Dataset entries
########################################

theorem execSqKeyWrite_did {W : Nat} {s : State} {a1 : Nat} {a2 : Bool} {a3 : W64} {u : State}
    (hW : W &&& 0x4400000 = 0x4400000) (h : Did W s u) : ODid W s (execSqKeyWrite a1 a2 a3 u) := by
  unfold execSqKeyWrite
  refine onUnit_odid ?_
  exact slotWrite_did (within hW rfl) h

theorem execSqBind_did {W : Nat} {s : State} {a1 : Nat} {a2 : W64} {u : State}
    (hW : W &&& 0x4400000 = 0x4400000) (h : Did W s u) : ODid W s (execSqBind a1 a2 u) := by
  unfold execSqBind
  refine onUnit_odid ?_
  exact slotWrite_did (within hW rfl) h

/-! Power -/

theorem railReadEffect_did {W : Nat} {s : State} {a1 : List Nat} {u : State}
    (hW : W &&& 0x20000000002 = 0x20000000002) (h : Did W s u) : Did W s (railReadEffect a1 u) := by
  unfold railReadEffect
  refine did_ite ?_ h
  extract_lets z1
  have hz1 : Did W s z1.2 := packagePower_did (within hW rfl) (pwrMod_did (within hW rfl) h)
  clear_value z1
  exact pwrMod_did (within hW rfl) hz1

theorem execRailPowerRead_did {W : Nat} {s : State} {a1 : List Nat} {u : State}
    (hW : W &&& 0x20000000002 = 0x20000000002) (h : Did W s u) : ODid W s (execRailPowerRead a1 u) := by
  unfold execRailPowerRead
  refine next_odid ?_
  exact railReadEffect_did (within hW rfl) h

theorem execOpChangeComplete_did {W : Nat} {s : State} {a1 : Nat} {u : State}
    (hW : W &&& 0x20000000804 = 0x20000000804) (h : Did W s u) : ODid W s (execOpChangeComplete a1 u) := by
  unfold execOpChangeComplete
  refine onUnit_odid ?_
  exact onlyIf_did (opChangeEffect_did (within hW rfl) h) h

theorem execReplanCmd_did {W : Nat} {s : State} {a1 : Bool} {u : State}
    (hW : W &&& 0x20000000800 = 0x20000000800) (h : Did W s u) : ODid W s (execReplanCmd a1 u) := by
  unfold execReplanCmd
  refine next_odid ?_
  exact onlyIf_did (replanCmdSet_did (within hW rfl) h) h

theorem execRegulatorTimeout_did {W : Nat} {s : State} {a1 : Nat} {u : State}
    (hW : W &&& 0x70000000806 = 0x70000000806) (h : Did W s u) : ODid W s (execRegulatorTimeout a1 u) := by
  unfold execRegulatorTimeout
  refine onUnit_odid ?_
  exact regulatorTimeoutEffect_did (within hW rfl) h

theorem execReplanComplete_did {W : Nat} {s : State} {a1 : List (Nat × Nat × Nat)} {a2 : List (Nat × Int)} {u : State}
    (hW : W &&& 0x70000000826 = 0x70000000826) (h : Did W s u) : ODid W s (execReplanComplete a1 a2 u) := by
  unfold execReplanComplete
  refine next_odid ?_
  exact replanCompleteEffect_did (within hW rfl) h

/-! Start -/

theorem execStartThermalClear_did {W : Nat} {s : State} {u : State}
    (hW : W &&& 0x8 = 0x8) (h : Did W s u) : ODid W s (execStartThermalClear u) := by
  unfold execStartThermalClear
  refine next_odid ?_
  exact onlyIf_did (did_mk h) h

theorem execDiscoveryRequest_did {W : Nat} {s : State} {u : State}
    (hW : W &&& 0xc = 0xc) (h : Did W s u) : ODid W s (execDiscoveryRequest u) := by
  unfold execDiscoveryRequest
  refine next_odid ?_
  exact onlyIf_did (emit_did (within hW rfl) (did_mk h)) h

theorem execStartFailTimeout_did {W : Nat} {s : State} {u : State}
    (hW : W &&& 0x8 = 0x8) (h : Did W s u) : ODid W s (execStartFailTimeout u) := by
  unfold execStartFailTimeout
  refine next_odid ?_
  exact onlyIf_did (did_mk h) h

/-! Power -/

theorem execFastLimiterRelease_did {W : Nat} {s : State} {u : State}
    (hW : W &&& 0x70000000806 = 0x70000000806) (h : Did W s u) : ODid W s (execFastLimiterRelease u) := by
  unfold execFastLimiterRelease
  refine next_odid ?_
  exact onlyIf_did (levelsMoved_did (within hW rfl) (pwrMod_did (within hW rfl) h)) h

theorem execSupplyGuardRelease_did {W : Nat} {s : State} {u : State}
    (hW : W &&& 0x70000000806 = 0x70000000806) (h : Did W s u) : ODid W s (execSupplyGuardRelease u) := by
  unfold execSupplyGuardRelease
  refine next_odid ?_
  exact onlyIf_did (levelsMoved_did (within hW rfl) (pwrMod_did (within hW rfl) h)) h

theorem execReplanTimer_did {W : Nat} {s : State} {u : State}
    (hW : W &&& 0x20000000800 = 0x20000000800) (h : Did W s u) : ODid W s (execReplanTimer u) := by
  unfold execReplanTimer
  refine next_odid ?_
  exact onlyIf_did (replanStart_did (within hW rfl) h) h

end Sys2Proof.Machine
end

########################################

### Your instructions
Please go through the entries and show every line with the word "Bool".

### Response box
theorem execSqKeyWrite_did {W : Nat} {s : State} {a1 : Nat} {a2 : Bool} {a3 : W64} {u : State}
theorem execReplanCmd_did {W : Nat} {s : State} {a1 : Bool} {u : State}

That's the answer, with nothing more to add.